--- Source information Enclosed Below ---
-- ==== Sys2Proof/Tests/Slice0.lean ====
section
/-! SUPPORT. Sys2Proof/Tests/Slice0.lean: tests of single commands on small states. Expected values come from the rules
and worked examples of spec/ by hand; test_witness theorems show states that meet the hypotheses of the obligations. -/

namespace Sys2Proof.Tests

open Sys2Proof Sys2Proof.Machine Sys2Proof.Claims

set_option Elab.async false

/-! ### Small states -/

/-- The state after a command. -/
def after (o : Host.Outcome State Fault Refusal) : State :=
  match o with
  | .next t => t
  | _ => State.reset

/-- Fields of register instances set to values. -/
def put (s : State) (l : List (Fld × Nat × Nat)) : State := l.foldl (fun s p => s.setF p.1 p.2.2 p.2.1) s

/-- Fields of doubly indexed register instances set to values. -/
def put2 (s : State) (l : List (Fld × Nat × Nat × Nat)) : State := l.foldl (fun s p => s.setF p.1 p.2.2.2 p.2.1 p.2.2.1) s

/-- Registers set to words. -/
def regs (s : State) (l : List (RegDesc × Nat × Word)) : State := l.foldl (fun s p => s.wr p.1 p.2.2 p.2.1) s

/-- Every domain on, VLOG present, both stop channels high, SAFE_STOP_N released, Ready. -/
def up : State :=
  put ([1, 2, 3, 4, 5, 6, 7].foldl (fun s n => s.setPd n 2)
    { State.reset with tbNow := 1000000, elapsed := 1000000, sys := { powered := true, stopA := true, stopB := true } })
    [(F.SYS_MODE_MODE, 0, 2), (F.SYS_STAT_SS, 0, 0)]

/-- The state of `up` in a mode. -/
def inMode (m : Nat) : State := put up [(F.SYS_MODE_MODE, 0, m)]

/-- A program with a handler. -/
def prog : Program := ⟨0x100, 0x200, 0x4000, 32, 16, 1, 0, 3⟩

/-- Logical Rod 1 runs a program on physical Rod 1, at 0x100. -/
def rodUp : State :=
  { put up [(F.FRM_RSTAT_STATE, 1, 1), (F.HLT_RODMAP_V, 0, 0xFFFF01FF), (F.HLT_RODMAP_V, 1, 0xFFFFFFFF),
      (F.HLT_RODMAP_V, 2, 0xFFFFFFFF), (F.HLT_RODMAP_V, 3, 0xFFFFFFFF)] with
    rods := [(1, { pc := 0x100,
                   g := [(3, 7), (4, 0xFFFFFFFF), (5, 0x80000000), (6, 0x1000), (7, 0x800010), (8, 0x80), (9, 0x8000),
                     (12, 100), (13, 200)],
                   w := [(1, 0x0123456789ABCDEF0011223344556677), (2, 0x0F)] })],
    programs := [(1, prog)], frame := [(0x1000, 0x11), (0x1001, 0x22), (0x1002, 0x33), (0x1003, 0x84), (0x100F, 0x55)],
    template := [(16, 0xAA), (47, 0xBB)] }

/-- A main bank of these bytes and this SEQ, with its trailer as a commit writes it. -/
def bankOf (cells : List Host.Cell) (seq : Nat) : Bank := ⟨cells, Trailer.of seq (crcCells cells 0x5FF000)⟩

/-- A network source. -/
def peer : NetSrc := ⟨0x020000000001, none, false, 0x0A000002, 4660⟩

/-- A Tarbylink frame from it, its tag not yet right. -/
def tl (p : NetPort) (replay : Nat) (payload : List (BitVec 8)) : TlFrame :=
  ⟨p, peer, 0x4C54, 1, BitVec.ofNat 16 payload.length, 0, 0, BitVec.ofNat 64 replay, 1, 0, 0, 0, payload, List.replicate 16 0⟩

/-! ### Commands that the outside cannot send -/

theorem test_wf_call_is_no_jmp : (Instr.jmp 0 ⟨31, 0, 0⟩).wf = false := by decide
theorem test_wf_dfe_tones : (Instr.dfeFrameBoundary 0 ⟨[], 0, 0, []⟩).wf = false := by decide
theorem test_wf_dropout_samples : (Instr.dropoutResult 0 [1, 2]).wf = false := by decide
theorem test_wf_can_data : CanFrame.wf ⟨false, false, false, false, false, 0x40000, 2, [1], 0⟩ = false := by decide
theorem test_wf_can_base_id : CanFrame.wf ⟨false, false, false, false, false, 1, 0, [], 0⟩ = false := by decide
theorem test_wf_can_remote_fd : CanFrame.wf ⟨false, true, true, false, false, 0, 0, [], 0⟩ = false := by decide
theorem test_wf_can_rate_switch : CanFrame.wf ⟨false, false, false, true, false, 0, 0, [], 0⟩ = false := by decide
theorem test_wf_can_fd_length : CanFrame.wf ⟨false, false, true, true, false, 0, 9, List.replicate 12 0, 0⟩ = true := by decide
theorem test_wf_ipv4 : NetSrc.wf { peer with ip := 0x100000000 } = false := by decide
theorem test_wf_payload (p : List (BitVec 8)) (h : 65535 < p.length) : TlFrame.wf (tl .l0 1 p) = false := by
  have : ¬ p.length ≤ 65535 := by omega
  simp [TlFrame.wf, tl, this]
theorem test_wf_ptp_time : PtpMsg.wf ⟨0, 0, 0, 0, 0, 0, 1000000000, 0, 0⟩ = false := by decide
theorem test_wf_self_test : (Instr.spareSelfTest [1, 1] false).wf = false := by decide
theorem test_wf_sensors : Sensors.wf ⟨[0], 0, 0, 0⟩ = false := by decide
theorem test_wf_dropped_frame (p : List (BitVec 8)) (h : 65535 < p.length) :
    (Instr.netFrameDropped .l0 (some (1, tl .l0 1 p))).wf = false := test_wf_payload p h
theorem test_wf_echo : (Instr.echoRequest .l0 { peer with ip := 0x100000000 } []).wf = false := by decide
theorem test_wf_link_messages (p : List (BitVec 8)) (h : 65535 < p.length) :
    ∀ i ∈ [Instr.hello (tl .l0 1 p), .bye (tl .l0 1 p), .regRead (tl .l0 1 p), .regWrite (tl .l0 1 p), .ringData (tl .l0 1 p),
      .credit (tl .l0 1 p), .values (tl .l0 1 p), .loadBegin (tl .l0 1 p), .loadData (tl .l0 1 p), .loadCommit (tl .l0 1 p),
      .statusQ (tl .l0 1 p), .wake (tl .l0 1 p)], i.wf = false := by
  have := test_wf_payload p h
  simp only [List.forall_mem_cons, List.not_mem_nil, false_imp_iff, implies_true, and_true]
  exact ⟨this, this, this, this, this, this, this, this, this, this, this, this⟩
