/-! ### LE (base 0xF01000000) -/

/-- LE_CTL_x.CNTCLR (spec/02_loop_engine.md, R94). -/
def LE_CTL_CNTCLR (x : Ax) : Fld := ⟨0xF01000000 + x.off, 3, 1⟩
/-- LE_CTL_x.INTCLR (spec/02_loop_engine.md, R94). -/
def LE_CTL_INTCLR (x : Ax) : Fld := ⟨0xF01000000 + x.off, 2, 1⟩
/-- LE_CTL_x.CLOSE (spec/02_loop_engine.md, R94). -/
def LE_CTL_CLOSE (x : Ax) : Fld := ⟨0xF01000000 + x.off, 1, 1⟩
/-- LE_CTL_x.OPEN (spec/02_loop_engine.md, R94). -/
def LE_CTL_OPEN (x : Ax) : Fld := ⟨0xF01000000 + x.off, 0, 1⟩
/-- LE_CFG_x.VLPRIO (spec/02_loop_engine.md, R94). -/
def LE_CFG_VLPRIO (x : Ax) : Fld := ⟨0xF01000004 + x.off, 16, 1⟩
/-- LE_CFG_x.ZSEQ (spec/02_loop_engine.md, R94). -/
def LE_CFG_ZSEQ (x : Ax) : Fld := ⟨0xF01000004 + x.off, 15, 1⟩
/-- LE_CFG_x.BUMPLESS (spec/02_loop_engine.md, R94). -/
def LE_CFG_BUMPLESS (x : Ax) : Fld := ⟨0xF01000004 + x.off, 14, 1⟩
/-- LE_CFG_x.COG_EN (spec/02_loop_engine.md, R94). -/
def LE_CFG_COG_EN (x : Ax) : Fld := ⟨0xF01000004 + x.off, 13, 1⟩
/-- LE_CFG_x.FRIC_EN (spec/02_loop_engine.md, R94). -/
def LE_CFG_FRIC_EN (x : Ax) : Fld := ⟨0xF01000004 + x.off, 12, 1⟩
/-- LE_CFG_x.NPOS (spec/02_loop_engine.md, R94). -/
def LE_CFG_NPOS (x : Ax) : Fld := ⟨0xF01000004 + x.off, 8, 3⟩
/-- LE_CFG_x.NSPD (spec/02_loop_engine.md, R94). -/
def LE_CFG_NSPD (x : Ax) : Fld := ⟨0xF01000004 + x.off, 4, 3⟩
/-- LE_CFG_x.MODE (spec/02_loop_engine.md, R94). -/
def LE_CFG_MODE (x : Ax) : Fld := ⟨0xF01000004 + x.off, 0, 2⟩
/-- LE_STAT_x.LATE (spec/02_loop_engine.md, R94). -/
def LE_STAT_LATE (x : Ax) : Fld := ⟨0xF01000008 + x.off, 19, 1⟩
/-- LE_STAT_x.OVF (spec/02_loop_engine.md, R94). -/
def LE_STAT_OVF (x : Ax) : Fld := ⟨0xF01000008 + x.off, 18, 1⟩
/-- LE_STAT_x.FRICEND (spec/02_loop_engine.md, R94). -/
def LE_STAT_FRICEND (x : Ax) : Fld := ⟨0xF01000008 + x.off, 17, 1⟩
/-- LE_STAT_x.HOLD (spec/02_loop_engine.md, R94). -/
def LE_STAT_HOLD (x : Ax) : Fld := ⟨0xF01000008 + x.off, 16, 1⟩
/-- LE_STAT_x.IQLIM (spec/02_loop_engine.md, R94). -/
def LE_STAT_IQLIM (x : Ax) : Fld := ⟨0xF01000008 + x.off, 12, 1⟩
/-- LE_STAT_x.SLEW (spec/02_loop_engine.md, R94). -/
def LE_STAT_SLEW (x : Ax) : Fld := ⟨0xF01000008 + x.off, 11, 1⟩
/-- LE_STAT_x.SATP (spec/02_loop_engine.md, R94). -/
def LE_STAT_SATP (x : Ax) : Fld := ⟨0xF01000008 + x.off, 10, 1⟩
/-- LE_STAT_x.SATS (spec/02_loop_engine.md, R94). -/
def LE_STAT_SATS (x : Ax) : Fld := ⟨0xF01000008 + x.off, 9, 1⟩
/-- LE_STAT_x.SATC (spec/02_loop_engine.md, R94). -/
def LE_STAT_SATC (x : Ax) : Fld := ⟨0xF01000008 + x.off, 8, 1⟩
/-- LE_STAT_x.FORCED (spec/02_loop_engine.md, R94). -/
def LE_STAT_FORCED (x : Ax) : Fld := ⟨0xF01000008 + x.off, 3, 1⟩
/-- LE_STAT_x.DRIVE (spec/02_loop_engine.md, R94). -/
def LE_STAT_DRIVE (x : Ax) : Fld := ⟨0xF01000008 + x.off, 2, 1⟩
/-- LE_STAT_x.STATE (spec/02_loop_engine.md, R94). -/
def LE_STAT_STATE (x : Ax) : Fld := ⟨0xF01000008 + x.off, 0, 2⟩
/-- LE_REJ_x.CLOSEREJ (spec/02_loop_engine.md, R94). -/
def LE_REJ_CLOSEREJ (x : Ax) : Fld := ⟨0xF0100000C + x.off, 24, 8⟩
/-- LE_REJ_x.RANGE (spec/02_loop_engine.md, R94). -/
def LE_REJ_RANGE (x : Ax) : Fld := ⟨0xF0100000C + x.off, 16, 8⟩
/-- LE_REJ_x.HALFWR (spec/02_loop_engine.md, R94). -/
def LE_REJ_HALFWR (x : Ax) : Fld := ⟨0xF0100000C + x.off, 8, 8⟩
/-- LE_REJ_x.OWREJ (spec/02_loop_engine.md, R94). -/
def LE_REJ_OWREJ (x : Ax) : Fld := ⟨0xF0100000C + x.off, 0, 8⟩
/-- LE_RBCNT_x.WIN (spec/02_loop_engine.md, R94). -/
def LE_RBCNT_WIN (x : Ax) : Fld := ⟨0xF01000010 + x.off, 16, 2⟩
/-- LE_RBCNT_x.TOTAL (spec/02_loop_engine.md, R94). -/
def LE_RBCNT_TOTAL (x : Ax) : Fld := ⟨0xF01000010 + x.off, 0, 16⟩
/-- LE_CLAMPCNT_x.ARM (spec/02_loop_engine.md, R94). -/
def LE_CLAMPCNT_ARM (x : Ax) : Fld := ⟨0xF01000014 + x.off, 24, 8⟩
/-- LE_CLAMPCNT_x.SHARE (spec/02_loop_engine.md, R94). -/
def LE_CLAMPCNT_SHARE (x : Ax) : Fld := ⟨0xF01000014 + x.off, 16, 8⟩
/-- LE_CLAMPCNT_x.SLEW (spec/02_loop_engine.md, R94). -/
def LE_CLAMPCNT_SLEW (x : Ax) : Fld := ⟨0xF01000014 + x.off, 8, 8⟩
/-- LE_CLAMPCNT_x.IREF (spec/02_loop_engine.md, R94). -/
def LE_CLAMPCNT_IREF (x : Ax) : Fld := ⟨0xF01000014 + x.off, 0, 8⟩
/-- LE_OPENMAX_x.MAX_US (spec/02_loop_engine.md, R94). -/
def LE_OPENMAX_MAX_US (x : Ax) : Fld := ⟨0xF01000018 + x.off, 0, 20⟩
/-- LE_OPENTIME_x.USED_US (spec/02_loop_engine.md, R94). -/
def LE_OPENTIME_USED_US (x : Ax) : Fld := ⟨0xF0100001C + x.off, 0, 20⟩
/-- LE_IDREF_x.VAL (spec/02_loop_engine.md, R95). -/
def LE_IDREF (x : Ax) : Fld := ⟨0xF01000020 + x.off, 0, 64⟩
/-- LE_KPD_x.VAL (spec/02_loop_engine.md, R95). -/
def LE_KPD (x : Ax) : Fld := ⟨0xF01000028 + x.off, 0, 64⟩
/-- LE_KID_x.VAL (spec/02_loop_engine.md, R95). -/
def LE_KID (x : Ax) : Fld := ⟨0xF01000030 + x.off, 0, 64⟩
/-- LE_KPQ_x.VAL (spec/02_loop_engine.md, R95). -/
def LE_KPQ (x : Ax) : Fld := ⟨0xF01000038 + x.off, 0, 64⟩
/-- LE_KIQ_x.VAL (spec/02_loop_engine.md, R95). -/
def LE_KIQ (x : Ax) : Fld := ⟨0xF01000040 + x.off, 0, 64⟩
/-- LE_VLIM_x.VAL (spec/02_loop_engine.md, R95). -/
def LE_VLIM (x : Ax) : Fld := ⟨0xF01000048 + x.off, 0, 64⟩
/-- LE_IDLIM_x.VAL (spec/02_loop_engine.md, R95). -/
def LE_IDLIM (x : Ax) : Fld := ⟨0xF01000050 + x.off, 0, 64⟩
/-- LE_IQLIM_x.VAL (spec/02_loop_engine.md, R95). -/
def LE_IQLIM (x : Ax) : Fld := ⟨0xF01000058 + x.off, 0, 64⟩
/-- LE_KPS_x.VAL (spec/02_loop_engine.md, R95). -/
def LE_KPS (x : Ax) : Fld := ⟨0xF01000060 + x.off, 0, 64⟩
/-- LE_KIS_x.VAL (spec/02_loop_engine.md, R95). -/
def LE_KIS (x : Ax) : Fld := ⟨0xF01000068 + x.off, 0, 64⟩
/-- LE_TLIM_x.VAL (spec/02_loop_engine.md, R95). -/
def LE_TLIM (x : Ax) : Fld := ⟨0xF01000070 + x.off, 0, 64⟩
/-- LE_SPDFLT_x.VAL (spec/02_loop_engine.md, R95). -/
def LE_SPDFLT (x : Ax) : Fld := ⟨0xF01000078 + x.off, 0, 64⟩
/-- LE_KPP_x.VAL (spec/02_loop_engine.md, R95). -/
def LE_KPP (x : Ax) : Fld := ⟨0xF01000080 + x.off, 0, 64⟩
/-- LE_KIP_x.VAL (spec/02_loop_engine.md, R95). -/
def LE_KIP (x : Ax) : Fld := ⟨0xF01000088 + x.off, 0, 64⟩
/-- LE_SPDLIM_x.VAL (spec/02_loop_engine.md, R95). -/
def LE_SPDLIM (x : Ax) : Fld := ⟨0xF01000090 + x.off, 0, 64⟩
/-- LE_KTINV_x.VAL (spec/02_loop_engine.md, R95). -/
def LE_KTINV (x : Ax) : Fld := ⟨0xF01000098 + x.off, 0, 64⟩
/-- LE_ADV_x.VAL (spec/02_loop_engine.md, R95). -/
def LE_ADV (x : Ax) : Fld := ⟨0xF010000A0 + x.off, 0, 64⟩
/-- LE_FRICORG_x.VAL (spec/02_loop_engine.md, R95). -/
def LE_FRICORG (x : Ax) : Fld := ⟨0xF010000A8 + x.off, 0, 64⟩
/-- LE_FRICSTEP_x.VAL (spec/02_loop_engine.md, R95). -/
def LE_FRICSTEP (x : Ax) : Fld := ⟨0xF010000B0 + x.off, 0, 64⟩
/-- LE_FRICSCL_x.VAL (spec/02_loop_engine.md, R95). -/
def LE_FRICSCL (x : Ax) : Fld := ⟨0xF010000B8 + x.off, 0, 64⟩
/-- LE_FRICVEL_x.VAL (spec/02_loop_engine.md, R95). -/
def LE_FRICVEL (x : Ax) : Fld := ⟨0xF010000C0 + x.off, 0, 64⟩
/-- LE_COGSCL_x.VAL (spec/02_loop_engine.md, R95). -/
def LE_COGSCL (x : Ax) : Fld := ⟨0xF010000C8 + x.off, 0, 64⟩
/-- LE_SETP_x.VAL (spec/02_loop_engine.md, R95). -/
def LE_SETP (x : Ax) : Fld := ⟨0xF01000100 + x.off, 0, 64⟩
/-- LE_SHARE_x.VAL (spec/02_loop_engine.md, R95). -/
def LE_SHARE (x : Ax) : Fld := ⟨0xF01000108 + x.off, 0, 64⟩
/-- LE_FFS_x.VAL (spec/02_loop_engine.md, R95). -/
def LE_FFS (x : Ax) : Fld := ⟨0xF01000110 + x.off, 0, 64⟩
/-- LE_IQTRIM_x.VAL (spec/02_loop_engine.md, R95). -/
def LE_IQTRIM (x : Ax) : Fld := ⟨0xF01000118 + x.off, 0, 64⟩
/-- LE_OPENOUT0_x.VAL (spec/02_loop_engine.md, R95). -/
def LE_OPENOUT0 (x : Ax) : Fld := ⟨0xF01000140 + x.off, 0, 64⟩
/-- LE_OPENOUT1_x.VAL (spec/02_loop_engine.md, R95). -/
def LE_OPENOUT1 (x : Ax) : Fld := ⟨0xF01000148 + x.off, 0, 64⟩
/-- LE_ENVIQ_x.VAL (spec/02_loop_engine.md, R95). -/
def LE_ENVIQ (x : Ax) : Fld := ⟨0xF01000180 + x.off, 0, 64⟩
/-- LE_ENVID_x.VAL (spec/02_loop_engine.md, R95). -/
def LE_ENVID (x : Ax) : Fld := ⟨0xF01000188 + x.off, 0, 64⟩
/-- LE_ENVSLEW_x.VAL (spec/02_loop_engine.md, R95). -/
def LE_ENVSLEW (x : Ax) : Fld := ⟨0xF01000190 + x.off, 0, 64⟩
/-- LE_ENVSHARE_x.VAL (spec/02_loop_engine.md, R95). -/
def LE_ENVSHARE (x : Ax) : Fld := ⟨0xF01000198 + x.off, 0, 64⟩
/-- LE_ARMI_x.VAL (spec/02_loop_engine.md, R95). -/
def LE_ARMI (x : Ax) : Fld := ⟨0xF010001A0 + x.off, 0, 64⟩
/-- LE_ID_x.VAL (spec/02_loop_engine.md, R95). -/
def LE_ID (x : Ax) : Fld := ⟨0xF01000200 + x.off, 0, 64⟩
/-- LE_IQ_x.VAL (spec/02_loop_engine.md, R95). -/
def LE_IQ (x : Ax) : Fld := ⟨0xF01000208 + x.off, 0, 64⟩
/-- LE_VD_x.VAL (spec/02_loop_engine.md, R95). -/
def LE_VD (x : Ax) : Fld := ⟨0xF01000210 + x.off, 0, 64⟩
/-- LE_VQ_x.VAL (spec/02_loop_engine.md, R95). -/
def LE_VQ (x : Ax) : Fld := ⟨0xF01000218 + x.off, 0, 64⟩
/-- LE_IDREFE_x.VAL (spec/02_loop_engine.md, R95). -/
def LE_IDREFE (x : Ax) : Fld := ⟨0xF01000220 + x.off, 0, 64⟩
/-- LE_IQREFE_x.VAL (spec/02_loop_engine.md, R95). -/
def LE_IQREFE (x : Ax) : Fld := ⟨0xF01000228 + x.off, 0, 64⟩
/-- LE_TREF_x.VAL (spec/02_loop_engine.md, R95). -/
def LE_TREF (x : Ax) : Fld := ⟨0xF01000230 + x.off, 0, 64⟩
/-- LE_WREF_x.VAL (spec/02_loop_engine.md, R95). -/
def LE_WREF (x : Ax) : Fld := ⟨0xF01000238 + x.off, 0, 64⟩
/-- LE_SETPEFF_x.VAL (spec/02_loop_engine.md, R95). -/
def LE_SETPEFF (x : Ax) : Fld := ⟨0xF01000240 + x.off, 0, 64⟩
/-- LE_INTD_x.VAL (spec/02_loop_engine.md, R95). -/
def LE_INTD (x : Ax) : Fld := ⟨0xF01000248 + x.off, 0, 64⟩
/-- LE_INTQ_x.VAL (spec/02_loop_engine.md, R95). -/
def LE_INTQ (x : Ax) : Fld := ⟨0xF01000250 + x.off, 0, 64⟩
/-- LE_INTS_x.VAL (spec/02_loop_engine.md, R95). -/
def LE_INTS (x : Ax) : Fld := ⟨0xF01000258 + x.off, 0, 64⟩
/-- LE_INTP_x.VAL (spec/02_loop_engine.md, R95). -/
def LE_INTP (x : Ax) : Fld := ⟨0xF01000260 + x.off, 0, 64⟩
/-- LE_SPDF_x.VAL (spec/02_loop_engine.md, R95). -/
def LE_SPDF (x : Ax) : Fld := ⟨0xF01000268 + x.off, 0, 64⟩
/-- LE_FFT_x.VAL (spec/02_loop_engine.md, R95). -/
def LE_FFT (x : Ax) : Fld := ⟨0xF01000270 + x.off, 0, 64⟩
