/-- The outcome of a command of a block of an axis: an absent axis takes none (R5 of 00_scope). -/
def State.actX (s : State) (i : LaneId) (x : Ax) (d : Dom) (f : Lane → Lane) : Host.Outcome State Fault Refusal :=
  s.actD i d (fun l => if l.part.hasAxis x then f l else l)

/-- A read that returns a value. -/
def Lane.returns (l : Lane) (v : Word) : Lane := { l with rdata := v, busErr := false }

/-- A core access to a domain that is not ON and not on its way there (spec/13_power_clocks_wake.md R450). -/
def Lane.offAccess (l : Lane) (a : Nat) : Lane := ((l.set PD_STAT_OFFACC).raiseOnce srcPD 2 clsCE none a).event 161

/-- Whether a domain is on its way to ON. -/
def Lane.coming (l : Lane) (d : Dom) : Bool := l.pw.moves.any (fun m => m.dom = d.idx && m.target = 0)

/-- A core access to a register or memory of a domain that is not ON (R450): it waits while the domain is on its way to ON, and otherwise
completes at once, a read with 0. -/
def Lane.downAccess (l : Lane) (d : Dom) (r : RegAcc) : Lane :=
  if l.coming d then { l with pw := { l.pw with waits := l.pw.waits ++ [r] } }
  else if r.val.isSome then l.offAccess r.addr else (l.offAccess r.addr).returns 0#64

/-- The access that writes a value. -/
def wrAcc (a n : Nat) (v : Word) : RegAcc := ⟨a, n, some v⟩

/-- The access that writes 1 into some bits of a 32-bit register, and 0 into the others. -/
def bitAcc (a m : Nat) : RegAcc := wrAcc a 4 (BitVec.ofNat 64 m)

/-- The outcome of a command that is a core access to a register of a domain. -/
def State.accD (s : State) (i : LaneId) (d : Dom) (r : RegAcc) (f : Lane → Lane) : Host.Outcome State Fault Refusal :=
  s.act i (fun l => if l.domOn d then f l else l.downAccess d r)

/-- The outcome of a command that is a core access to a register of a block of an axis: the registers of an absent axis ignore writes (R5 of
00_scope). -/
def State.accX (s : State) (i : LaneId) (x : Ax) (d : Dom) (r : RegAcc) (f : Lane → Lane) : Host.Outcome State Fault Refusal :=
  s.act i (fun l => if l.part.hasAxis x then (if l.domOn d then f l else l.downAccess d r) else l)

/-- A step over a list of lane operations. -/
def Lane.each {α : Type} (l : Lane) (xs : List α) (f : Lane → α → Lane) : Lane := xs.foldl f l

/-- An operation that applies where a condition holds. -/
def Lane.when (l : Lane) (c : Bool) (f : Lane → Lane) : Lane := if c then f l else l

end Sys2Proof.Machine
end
--- End of Enclosed Source information ---
* **Description of the task**: Copy all lines of the preceding data that hold the word "have".

* **Solution to the problem**:
  have : ¬ p.length ≤ 65535 := by omega
  have := test_wf_payload p h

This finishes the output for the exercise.